Between the line containing "def Dev.mailEntry (s" and the line containing "(decide (0x5000 ≤" lies a run of lines; give that run again exactly, with both of those lines, and nothing else from the entries below.

__DATA UNDER STUDY__

============================================================

-- ==== Sys2Proof/Machine/Shake.lean ====
section
/-! DEFINITION. SHAKE256 (FIPS 202), which the measurement slots, image and program digests and the session transcript are defined
by (R507, R580, R633). -/
namespace Sys2Proof.Machine

/-- The state's lanes stand in one list, the lane of column x and row y at 5 y + x; coordinates count modulo 5. -/
def laneAt (a : List Word64) (x y : Nat) : Word64 := a.getD (y % 5 * 5 + x % 5) 0

/-- The state whose lane at each place is given by its coordinates. -/
def eachLane (f : Nat → Nat → Word64) : List Word64 := (List.range 25).map fun i => f (i % 5) (i / 5)

/-- The walk of ρ from (1, 0): place t has the offset of the triangular number of t + 1, and (y, 2x + 3y) follows (x, y). -/
def rhoWalk : Nat → Nat → Nat → Nat → List (Nat × Nat)
  | 0, _, _, _ => []
  | n + 1, t, x, y => (5 * y + x, (t + 1) * (t + 2) / 2 % 64) :: rhoWalk n (t + 1) y ((2 * x + 3 * y) % 5)

/-- The rotation of the lane at a place; the lane at the origin, which the walk does not pass, stays. -/
def rhoOffset (x y : Nat) : Nat := (((rhoWalk 24 0 1 0).find? fun e => e.1 == 5 * y + x).map (·.2)).getD 0

/-- One step of the register that makes the constants of ι, with the polynomial x⁸ + x⁶ + x⁵ + x⁴ + 1. -/
def iotaStep (r : Nat) : Nat := if 128 ≤ r then (2 * r) % 256 ^^^ 0x71 else 2 * r

/-- The constant of ι that seven steps of the register give: bit j of the seven at place 2ʲ − 1. -/
def iotaWord : Nat → Nat → Nat → Nat
  | 0, _, _ => 0
  | n + 1, j, r => (if r % 2 = 1 then 2 ^ (2 ^ j - 1) else 0) + iotaWord n (j + 1) (iotaStep r)

/-- The parity of a column. -/
def column (a : List Word64) (x : Nat) : Word64 := (List.range 5).foldl (fun w y => w ^^^ laneAt a x y) 0

/-- θ: each lane with the parities of the column before its own and of the one after it, the latter moved by one place. -/
def theta (a : List Word64) : List Word64 :=
  let par := (List.range 5).map (column a)
  eachLane fun x y => laneAt a x y ^^^ par.getD ((x + 4) % 5) 0 ^^^ (par.getD ((x + 1) % 5) 0).rotateLeft 1

/-- ρ and π: the lane at (x, y) is the one of (x + 3y, x), rotated by the offset of that place. -/
def rhoPi (a : List Word64) : List Word64 :=
  eachLane fun x y => (laneAt a (x + 3 * y) x).rotateLeft (rhoOffset ((x + 3 * y) % 5) x)

/-- χ, and ι at the origin. -/
def chiIota (k : Nat) (a : List Word64) : List Word64 :=
  eachLane fun x y =>
    laneAt a x y ^^^ (laneAt a (x + 2) y &&& ~~~ laneAt a (x + 1) y) ^^^ (if x = 0 ∧ y = 0 then BitVec.ofNat 64 k else 0)

/-- The rounds that are left, with the register of ι as it stands. -/
def rounds : Nat → Nat → List Word64 → List Word64
  | 0, _, a => a
  | n + 1, r, a => rounds n ((List.range 7).foldl (fun r _ => iotaStep r) r) (chiIota (iotaWord 7 0 r) (rhoPi (theta a)))

/-- The permutation Keccak-f[1600]. -/
def keccakF (a : List Word64) : List Word64 := rounds 24 1 a

/-- The rate of SHAKE256 in bytes. -/
abbrev shakeRate : Nat := 136

/-- A block of the rate, as 17 lanes, added to the state. -/
def absorbBlock (a : List Word64) (b : List Byte) : List Word64 :=
  keccakF ((List.range 25).map fun i =>
    if i < 17 then a.getD i 0 ^^^ BitVec.ofNat 64 (leNat ((b.drop (8 * i)).take 8)) else a.getD i 0)

/-- The message padded by the bits 1111, the rule pad10*1. -/
def shakePad (m : List Byte) : List Byte :=
  let z := shakeRate - 1 - m.length % shakeRate
  if z = 0 then m ++ [0x9F] else m ++ [0x1F] ++ List.replicate (z - 1) 0 ++ [0x80]

def absorb : Nat → List Word64 → List Byte → List Word64
  | 0, a, _ => a
  | n + 1, a, b => absorb n (absorbBlock a (b.take shakeRate)) (b.drop shakeRate)

/-- The bytes of the rate of a state. -/
def squeezeBytes (a : List Word64) : List Byte := (a.take 17).flatMap fun w => leBytes 8 w.toNat

/-- SHAKE256 of a message with an output of `n` bytes, at most one rate (the spec uses 32 and 64). -/
def shake256 (m : List Byte) (n : Nat) : List Byte :=
  let p := shakePad m
  (squeezeBytes (absorb (p.length / shakeRate) (List.replicate 25 0) p)).take n

end Sys2Proof.Machine
end

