-- ==== Sys2Proof/Machine/EntryCheck.lean ====
section
/-! DEFINITION. The check of each entry of a READ or WRITE (R555, R556, R585, R592, R596 to R604) in its order: existence, right, access
code, type and length, range, device state, running action. Every entry of a WRITE is judged before anything is stored (R557):
against the state before it, the load targets and commands as the entries before it leave them, and, where the spec asks for
it, the values the whole WRITE would leave. -/
namespace Sys2Proof.Machine

/-- The number and the bytes of a value. -/
def valNum : OVal → Nat
  | .num n => n
  | .bytes _ => 0
def valBytes : OVal → List Byte
  | .num _ => []
  | .bytes b => b

/-- The status of the first failing test; 0 when none fails. -/
def firstBad (l : List (Bool × Nat)) : Nat := ((l.find? fun x => x.1).map fun x => x.2).getD 0

/-! Rights (R555, R585, R594, R650) -/

/-- A key of the SECURITY role is enrolled. -/
def Dev.securityKey (s : Dev) : Bool := s.svc.keys.any fun e => e.2.state == 2 && e.2.role == roleSecurity

/-- The role a session has for an index: MCTP holds SECURITY rights in area 0xA000 until a key of that role is enrolled (R594). -/
def Dev.roleFor (s : Dev) (x : Sess) (idx : Nat) : Nat :=
  match x.key with
  | .mctp _ => if idx / 4096 = 0xA ∧ ¬ s.securityKey then roleSecurity else x.role
  | _ => x.role

/-- The right of a role in a descriptor's RIGHTS: bit 0 read, bit 1 write. -/
def rightOf (rights role : Nat) (wr : Bool) : Bool := rights.testBit (2 * role + b2n wr)

/-- The entries a mailbox reaches (R585, R650); `open_` is the VS that an OPEN of a program slot names. -/
def Dev.mailEntry (s : Dev) (vs idx sub : Nat) (open_ : Option Nat) : Bool :=
  let slot := s.prog (idx - 0xB100)
  idx == 0x5000 + vs || (idx == 0xA000 && decide (2 ≤ sub) && decide (sub ≤ 7)) || (idx == 0xA200 && decide (6 ≤ sub) && decide (sub ≤ 8)) ||
    (decide (0xB100 ≤ idx) && decide (idx < 0xB200) &&
      ((slot.state != 0 && slot.vs == vs && (open_ == none || open_ == some vs)) || (slot.state == 0 && open_ == some vs)))

/-- A session may reach an entry at all. -/
def Dev.inScope (s : Dev) (k : SessKey) (idx sub : Nat) (open_ : Option Nat) : Bool :=
  match k with
  | .mailbox vs => s.mailEntry vs idx sub open_
  | _ => true

/-! Reads -/

/-- The check of an entry of a READ (R555, R556): its row, or the status. -/
def Dev.readCheck (s : Dev) (x : Sess) (e : EntryRef) : ObjRow ⊕ Nat :=
  if ¬ indexExists e.index then .inr 0x0501
  else match objRow e.index e.sub with
    | none => .inr 0x0502
    | some r =>
      let st := firstBad [
        (!(rightOf r.rights (s.roleFor x e.index) false && s.inScope x.key e.index e.sub none), 0x0301),
        (r.acc == .wo || r.acc == .cmd, 0x0302), (e.typ != r.typ.code, 0x0503)]
      if st = 0 then .inl r else .inr st
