-- ==== Sys2Proof/Machine/Ikiup.lean ====
section
/-! DEFINITION. READ and WRITE (R555 to R559, R575), the commit of RWS values (R558), the commands of the dictionary, the events that
end their actions. -/
namespace Sys2Proof.Machine

/-! READ -/

/-- An entry shows or reaches registers, so that an access waits while another switch holds this register bus (R409). -/
def onBus (idx sub : Nat) : Bool :=
  (idx == 0x6000 && (sub == 2 || sub == 3)) || (decide (0x4000 ≤ idx) && decide (idx < 0x4030) && sub == 4) ||
    (decide (0x5000 ≤ idx) && decide (idx < 0x5030) && (sub == 2 || sub == 4 || sub == 5)) ||
    (decide (0xB200 ≤ idx) && decide (idx < 0xB400)) || (idx == 0x3000 && sub == 5) || (idx == 0x7000 && (sub == 4 || sub == 5))

/-- One pass over the entries of a READ (R559): the first failing status, the values, and what the reads do. -/
def Dev.readAll (s : Dev) (x : Sess) : List EntryRef → Nat × List Byte × Dev
  | [] => (0, [], s)
  | e :: t => match s.readCheck x e with
    | .inr st => (st, [], s)
    | .inl r =>
      let (st, v, s1) := s.entryRead x e.index e.sub r
      if st ≠ 0 then (st, [], s)
      else
        let (st2, b, s2) := s1.readAll x t
        (st2, encodeVal r.typ v ++ b, s2)

/-- The most bytes of a message (R574). [log: DEDUCED 148] -/
abbrev messageMax : Nat := 16384

/-- A READ is carried out and answered; one that fails has no effect. [log: DEDUCED 148] -/
def Dev.doRead (s : Dev) (h : ReqHdr) (es : List EntryRef) : Dev :=
  match s.open? h.sess with
  | none => s
  | some x =>
    if es.isEmpty ∨ 32 < es.length then s.answerReq h.sess svRead h.seq 0x0101 []
    else
      let (st, b, s1) := s.readAll x es
      if st ≠ 0 then s.answerReq h.sess svRead h.seq st []
      else if messageMax < b.length then s.answerReq h.sess svRead h.seq 0x0105 []
      else s1.answerReq h.sess svRead h.seq 0 b

/-- READ. -/
def Dev.serveRead (s : Dev) (h : ReqHdr) (es : List EntryRef) : Dev :=
  s.request h svRead fun s _ =>
    if s.xing.farLock.isSome ∧ es.any fun e => onBus e.index e.sub then { s with xing.mwWait := s.xing.mwWait ++ [.read h es] }
    else s.doRead h es
def read (h : ReqHdr) (es : List EntryRef) (s : Dev) : Dev := s.receive h (.read es)
def execRead (h : ReqHdr) (es : List EntryRef) (s : State) : Host.Outcome State Fault Refusal := s.act (read h es)

/-! WRITE -/

/-- The first failing entry of a WRITE and its status: each is judged after those before it have been staged (R557, R591).
[log: DEDUCED 140, DEDUCED 144] -/
def Dev.checkAll (s : Dev) (k : SessKey) (es before : List EntryWrite) : List EntryWrite → Option (Nat × EntryWrite × Nat)
  | [] => none
  | e :: t => match s.sess? k with
    | none => none
    | some x =>
      let st := s.writeCheck es before x e
      if st = 0 then (s.preview k e).checkAll k es (before ++ [e]) t else some (before.length + 1, e, st)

============================================================

__TASK SOLUTION__
def Dev.mailEntry (s : Dev) (vs idx sub : Nat) (open_ : Option Nat) : Bool :=
  let slot := s.prog (idx - 0xB100)
  idx == 0x5000 + vs || (idx == 0xA000 && decide (2 ≤ sub) && decide (sub ≤ 7)) || (idx == 0xA200 && decide (6 ≤ sub) && decide (sub ≤ 8)) ||
    (decide (0xB100 ≤ idx) && decide (idx < 0xB200) &&
      ((slot.state != 0 && slot.vs == vs && (open_ == none || open_ == some vs)) || (slot.state == 0 && open_ == some vs)))

/-- A session may reach an entry at all. -/
def Dev.inScope (s : Dev) (k : SessKey) (idx sub : Nat) (open_ : Option Nat) : Bool :=
  match k with
  | .mailbox vs => s.mailEntry vs idx sub open_
  | _ => true

/-! Reads -/

/-- The check of an entry of a READ (R555, R556): its row, or the status. -/
def Dev.readCheck (s : Dev) (x : Sess) (e : EntryRef) : ObjRow ⊕ Nat :=
  if ¬ indexExists e.index then .inr 0x0501
  else match objRow e.index e.sub with
    | none => .inr 0x0502
    | some r =>
      let st := firstBad [
        (!(rightOf r.rights (s.roleFor x e.index) false && s.inScope x.key e.index e.sub none), 0x0301),
        (r.acc == .wo || r.acc == .cmd, 0x0302), (e.typ != r.typ.code, 0x0503)]
      if st = 0 then .inl r else .inr st
-- ==== Sys2Proof/Machine/Ikiup.lean ====
section
/-! DEFINITION. READ and WRITE (R555 to R559, R575), the commit of RWS values (R558), the commands of the dictionary, the events that
end their actions. -/
namespace Sys2Proof.Machine

/-! READ -/

/-- An entry shows or reaches registers, so that an access waits while another switch holds this register bus (R409). -/
def onBus (idx sub : Nat) : Bool :=
  (idx == 0x6000 && (sub == 2 || sub == 3)) || (decide (0x4000 ≤ idx) && decide (idx < 0x4030) && sub == 4) ||
    (decide (0x5000 ≤ idx) && decide (idx < 0x5030) && (sub == 2 || sub == 4 || sub == 5)) ||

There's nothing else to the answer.